Provided information: Begin
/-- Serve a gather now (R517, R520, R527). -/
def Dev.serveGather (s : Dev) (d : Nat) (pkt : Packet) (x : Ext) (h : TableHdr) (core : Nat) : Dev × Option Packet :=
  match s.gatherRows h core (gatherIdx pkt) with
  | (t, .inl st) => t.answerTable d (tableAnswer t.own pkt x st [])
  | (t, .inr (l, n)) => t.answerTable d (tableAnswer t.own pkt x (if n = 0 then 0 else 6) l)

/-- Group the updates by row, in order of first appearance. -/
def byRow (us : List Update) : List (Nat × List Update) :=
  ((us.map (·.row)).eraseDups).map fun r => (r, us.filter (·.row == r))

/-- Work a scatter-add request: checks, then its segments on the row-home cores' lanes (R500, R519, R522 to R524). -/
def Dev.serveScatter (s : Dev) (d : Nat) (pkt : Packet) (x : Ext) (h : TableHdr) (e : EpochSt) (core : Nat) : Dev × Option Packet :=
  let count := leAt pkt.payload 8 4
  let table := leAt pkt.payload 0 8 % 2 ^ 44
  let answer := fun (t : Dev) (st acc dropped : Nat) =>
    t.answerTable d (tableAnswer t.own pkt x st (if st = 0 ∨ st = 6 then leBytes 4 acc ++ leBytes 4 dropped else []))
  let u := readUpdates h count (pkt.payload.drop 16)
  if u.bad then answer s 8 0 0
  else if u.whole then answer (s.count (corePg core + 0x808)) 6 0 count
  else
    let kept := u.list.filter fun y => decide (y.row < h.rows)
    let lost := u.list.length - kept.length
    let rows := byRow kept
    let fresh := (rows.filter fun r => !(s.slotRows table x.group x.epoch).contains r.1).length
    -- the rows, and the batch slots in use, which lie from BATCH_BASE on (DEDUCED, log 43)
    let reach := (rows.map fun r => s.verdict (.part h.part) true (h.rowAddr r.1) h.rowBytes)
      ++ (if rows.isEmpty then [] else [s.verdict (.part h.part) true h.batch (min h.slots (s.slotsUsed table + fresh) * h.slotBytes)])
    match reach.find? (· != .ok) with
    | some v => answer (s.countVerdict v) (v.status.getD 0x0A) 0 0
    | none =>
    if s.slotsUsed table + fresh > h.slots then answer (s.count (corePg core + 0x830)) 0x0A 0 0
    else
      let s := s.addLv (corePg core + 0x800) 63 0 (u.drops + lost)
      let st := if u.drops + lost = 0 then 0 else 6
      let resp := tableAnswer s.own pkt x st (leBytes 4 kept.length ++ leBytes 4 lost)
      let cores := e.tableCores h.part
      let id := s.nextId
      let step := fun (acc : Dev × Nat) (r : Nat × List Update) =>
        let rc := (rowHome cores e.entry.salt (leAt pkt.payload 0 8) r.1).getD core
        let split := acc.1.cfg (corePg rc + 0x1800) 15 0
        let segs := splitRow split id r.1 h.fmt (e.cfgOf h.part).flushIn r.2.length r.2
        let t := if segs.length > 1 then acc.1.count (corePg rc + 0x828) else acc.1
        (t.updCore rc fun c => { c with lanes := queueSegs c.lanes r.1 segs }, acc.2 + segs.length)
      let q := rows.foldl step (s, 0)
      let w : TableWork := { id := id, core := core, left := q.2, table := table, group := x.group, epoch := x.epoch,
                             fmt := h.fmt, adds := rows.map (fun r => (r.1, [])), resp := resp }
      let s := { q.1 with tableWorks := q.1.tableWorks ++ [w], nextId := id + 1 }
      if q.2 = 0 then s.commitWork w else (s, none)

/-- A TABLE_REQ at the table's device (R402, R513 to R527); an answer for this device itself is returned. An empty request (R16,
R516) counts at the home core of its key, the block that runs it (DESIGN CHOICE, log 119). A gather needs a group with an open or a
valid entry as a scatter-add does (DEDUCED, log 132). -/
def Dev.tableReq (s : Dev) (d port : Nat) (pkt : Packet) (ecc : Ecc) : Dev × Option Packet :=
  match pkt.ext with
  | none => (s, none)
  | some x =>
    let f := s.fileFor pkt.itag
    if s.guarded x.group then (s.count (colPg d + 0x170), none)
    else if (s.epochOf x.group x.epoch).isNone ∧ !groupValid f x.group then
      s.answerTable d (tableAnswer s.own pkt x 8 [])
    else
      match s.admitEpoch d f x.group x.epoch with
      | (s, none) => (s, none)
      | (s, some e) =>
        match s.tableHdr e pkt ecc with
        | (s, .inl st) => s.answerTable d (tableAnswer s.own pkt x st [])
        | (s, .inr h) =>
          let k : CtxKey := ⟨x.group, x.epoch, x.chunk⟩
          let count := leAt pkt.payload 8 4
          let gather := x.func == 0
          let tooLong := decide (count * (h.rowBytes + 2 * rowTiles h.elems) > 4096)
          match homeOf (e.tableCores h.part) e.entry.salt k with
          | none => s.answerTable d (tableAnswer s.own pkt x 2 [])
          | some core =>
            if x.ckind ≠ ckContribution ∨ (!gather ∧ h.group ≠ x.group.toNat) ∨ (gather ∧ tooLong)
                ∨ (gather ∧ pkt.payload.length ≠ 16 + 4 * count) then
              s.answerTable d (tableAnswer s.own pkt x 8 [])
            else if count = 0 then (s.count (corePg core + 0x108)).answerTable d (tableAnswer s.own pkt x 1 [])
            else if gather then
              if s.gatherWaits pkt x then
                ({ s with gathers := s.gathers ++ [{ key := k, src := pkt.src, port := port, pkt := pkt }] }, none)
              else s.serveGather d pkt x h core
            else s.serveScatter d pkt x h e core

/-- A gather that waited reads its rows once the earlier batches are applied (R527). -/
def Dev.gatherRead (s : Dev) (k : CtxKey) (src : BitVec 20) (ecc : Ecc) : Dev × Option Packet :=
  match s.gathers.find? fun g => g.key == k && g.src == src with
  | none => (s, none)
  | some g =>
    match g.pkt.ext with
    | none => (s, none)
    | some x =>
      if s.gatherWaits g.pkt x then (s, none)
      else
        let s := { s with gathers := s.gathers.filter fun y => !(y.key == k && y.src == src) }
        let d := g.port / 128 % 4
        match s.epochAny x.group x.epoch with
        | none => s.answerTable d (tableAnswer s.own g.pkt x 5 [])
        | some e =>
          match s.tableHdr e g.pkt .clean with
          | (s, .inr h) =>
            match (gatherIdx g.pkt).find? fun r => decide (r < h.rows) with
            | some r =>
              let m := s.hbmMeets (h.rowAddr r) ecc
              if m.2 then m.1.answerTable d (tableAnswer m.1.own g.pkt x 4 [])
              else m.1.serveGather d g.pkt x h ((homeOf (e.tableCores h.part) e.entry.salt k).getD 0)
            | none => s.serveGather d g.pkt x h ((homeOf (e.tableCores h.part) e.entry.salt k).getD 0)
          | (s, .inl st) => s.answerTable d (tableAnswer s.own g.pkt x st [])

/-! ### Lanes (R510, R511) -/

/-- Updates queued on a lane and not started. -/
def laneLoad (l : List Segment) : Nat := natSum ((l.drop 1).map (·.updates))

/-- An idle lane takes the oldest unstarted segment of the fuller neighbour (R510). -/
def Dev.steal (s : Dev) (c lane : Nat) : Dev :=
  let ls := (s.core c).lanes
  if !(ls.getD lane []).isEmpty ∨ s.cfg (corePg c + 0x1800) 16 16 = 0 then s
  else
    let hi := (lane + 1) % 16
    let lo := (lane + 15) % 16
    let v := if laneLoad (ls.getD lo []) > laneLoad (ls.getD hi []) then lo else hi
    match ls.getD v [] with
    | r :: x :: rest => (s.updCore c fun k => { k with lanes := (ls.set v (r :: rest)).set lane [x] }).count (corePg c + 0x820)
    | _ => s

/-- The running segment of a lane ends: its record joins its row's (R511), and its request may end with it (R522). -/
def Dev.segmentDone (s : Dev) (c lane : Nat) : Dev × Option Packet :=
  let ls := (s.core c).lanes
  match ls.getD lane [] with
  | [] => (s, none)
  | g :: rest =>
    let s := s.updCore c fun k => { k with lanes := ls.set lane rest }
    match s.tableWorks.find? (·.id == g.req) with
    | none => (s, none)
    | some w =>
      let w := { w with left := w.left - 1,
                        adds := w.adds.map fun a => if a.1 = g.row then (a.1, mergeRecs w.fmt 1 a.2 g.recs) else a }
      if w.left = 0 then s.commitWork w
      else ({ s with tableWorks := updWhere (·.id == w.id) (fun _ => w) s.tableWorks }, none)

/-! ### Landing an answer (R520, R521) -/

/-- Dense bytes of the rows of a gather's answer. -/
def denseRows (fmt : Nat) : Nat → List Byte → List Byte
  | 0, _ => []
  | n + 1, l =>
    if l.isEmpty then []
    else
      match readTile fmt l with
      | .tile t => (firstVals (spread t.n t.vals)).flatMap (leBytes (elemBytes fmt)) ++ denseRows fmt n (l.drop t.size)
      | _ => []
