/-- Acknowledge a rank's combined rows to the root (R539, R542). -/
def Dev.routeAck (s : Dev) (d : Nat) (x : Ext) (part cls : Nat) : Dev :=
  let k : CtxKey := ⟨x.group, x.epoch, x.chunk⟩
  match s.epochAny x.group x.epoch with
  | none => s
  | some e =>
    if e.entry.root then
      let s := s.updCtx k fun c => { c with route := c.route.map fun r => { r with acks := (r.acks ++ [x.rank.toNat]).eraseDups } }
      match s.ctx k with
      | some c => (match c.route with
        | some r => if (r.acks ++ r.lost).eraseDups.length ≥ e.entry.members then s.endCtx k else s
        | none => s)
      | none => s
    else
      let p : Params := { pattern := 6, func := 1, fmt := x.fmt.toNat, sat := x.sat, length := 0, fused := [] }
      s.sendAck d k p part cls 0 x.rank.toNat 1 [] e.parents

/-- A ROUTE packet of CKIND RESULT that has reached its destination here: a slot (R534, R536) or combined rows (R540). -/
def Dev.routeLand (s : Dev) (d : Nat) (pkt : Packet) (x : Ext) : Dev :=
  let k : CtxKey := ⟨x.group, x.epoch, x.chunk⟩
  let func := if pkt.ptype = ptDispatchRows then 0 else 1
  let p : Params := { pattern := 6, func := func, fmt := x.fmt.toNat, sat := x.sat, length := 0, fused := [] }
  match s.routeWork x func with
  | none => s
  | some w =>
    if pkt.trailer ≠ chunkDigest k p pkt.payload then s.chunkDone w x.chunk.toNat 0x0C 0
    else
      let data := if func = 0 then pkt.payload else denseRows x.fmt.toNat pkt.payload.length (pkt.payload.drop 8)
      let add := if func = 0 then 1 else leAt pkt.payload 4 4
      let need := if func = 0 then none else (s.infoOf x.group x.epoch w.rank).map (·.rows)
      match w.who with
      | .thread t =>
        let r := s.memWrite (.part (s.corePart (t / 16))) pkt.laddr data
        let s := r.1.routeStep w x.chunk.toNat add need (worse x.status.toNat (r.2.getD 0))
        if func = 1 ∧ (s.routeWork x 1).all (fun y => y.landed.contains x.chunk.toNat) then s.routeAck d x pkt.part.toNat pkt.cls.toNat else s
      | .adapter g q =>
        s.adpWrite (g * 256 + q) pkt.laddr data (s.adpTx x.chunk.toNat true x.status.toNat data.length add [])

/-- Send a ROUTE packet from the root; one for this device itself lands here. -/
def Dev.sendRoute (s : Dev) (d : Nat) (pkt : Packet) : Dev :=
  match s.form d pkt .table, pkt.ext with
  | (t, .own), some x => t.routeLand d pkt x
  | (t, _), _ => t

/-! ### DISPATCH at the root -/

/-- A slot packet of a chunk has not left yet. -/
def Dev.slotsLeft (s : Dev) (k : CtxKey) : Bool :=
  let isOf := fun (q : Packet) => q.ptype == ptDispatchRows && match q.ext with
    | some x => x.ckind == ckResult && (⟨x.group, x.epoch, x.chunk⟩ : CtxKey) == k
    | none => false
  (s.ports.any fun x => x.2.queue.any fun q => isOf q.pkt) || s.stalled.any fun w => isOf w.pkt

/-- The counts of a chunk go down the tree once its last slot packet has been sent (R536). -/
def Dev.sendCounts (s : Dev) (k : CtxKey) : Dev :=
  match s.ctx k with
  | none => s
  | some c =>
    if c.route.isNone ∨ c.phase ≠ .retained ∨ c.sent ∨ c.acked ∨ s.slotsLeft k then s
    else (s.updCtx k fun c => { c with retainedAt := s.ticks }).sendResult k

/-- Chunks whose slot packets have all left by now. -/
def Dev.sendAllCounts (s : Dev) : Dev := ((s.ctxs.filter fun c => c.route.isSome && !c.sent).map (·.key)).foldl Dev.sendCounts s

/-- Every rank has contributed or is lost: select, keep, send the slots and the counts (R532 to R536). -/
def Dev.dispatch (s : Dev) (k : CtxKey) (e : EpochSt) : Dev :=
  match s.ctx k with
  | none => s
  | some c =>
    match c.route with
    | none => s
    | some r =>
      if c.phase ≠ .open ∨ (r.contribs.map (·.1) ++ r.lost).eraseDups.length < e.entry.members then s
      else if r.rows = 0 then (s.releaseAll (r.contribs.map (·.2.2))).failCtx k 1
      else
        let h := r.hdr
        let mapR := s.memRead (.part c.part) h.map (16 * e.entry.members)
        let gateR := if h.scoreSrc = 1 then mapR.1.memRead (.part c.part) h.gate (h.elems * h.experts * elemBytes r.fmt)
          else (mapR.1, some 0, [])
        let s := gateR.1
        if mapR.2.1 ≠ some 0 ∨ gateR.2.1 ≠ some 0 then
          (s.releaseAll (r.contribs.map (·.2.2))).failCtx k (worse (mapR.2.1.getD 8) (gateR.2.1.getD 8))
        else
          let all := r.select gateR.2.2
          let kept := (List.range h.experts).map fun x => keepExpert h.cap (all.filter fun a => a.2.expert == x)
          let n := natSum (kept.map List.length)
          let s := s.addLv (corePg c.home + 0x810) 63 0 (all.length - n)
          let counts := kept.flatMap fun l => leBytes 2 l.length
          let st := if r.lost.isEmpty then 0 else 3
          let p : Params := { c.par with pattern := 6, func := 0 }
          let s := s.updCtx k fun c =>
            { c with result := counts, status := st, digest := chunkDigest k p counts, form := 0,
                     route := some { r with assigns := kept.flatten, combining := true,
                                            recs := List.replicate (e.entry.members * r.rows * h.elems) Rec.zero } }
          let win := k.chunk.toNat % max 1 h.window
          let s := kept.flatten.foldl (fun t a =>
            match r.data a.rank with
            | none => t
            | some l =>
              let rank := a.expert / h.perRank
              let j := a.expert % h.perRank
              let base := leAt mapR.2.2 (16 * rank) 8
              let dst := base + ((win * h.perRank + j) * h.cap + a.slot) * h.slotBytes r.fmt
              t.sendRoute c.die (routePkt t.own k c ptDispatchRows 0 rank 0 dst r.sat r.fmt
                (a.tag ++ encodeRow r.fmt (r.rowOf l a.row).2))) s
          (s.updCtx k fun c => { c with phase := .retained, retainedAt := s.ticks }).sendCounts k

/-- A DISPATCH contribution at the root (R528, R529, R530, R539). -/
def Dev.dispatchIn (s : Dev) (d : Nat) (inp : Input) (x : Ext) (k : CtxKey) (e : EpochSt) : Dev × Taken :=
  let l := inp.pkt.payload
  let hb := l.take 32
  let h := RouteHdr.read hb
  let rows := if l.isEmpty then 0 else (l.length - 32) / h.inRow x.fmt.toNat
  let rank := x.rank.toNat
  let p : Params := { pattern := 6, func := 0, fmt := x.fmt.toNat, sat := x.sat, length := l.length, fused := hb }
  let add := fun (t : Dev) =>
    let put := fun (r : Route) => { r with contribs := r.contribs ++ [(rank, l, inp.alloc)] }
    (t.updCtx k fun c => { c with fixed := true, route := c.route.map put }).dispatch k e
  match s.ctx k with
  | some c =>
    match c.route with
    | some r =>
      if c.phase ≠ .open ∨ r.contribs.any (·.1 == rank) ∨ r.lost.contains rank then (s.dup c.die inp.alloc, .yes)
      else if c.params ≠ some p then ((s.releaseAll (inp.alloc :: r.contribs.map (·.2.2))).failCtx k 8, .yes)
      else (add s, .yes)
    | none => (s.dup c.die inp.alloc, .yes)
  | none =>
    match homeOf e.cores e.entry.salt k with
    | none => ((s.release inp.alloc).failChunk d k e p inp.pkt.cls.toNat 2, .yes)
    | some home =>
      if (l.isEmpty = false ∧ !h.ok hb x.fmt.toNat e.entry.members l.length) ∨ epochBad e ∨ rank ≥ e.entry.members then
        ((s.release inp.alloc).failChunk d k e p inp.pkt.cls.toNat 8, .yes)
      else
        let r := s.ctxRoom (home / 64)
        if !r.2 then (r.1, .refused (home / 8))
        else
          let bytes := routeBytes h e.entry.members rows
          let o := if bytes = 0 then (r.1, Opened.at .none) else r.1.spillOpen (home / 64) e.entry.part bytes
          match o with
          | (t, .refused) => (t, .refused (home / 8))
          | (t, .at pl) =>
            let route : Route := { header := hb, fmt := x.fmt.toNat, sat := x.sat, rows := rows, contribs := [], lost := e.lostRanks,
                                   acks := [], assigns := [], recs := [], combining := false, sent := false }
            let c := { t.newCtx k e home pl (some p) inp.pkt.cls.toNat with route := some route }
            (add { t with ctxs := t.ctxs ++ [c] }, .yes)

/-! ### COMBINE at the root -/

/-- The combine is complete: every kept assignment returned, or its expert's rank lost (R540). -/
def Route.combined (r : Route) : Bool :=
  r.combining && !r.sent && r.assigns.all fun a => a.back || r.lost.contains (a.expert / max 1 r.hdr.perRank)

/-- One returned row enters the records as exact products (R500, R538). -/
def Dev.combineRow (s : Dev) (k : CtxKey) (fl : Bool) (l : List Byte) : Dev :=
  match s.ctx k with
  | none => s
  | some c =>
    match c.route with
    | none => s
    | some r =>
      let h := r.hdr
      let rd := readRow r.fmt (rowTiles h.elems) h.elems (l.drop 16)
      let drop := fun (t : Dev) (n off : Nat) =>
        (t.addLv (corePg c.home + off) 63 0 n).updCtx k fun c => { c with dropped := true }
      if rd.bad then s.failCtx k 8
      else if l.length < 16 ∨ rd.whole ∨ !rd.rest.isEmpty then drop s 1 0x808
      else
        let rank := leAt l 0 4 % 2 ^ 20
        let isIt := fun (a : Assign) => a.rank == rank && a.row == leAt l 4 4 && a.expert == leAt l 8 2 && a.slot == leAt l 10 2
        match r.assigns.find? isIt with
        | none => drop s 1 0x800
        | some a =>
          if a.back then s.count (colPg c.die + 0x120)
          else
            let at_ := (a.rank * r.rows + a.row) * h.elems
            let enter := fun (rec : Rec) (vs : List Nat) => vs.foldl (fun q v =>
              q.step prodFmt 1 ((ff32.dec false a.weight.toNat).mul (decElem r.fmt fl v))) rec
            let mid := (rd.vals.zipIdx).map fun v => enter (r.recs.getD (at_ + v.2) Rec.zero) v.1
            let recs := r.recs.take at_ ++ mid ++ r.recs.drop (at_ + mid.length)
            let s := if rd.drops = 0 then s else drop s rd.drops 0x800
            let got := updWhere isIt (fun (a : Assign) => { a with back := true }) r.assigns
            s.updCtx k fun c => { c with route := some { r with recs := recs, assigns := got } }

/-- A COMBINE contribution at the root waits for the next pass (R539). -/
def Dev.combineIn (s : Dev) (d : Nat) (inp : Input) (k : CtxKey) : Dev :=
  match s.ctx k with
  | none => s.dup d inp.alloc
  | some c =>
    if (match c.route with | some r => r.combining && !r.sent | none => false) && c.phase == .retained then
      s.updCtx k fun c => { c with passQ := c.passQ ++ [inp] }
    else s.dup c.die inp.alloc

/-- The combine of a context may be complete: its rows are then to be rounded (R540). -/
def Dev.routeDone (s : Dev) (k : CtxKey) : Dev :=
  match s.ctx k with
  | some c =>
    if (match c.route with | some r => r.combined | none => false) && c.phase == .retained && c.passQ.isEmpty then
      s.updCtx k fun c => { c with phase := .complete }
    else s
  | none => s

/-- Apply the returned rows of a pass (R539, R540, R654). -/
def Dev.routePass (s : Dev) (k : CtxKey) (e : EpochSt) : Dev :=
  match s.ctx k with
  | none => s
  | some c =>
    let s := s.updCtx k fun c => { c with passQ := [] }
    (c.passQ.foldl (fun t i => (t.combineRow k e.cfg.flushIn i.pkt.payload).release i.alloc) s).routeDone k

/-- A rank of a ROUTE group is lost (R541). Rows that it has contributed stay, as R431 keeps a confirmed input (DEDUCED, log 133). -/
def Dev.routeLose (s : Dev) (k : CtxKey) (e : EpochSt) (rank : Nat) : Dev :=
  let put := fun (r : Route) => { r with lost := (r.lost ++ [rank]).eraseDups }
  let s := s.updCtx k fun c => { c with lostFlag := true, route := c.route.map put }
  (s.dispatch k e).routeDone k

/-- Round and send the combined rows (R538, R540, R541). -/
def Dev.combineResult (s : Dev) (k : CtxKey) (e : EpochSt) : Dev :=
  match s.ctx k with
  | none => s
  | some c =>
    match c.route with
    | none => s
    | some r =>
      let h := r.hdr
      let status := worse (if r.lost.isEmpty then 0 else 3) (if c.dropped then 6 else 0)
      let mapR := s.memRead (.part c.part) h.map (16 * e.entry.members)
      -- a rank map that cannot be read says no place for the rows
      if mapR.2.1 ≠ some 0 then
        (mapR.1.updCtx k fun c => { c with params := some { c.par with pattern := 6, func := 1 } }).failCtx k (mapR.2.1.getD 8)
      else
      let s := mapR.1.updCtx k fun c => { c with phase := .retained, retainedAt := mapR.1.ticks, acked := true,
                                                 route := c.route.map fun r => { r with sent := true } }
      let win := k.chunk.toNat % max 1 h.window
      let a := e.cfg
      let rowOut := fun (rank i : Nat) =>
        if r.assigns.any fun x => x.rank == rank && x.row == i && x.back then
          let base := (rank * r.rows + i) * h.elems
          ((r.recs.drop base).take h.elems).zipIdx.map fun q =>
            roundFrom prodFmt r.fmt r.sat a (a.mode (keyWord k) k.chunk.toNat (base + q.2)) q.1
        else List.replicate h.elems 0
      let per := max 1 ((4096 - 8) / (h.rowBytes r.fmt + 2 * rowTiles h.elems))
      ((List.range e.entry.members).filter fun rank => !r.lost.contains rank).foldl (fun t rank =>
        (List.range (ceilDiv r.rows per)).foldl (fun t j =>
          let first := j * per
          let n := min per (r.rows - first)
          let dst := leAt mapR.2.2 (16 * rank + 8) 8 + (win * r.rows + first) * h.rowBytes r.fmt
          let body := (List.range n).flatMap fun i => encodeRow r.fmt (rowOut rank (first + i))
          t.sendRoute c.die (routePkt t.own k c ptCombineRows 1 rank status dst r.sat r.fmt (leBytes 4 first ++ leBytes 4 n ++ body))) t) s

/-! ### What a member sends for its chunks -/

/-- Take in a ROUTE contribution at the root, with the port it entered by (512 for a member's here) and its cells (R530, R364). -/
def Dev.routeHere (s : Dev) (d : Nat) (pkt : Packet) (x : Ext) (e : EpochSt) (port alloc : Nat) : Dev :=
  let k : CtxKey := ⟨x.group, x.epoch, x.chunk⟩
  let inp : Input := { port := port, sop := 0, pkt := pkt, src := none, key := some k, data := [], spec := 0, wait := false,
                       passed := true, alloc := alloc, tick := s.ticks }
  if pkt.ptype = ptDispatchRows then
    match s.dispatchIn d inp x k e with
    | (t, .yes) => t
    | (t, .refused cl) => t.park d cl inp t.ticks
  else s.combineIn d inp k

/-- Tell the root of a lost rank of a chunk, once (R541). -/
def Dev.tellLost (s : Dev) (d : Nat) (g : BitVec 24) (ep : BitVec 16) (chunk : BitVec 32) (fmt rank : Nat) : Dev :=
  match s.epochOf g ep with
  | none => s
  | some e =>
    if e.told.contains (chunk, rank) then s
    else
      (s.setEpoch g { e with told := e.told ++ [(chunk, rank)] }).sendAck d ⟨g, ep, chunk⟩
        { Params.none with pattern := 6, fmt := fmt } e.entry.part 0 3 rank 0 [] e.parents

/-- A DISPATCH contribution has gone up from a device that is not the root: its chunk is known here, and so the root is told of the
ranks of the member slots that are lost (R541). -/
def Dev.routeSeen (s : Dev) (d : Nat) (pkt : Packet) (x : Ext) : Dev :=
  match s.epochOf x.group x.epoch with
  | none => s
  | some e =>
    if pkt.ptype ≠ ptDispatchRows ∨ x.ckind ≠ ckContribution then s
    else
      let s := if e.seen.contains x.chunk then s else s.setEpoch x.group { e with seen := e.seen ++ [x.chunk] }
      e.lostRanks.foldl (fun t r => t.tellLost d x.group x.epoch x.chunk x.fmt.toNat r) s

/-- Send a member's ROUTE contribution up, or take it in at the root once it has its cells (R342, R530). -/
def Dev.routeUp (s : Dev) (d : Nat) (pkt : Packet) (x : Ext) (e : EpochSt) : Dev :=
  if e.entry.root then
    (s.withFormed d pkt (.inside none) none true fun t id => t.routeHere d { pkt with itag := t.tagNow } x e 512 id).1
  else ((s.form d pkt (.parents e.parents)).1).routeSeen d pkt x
Provided information: End
Copy exactly the stretch of data above from the line with "let kept := u.list.filter" through the line with "-- the rows, and", and omit all other lines.

> _Written solution_
    let kept := u.list.filter fun y => decide (y.row < h.rows)
    let lost := u.list.length - kept.length
    let rows := byRow kept
    let fresh := (rows.filter fun r => !(s.slotRows table x.group x.epoch).contains r.1).length
    -- the rows, and the batch slots in use, which lie from BATCH_BASE on (DEDUCED, log 43)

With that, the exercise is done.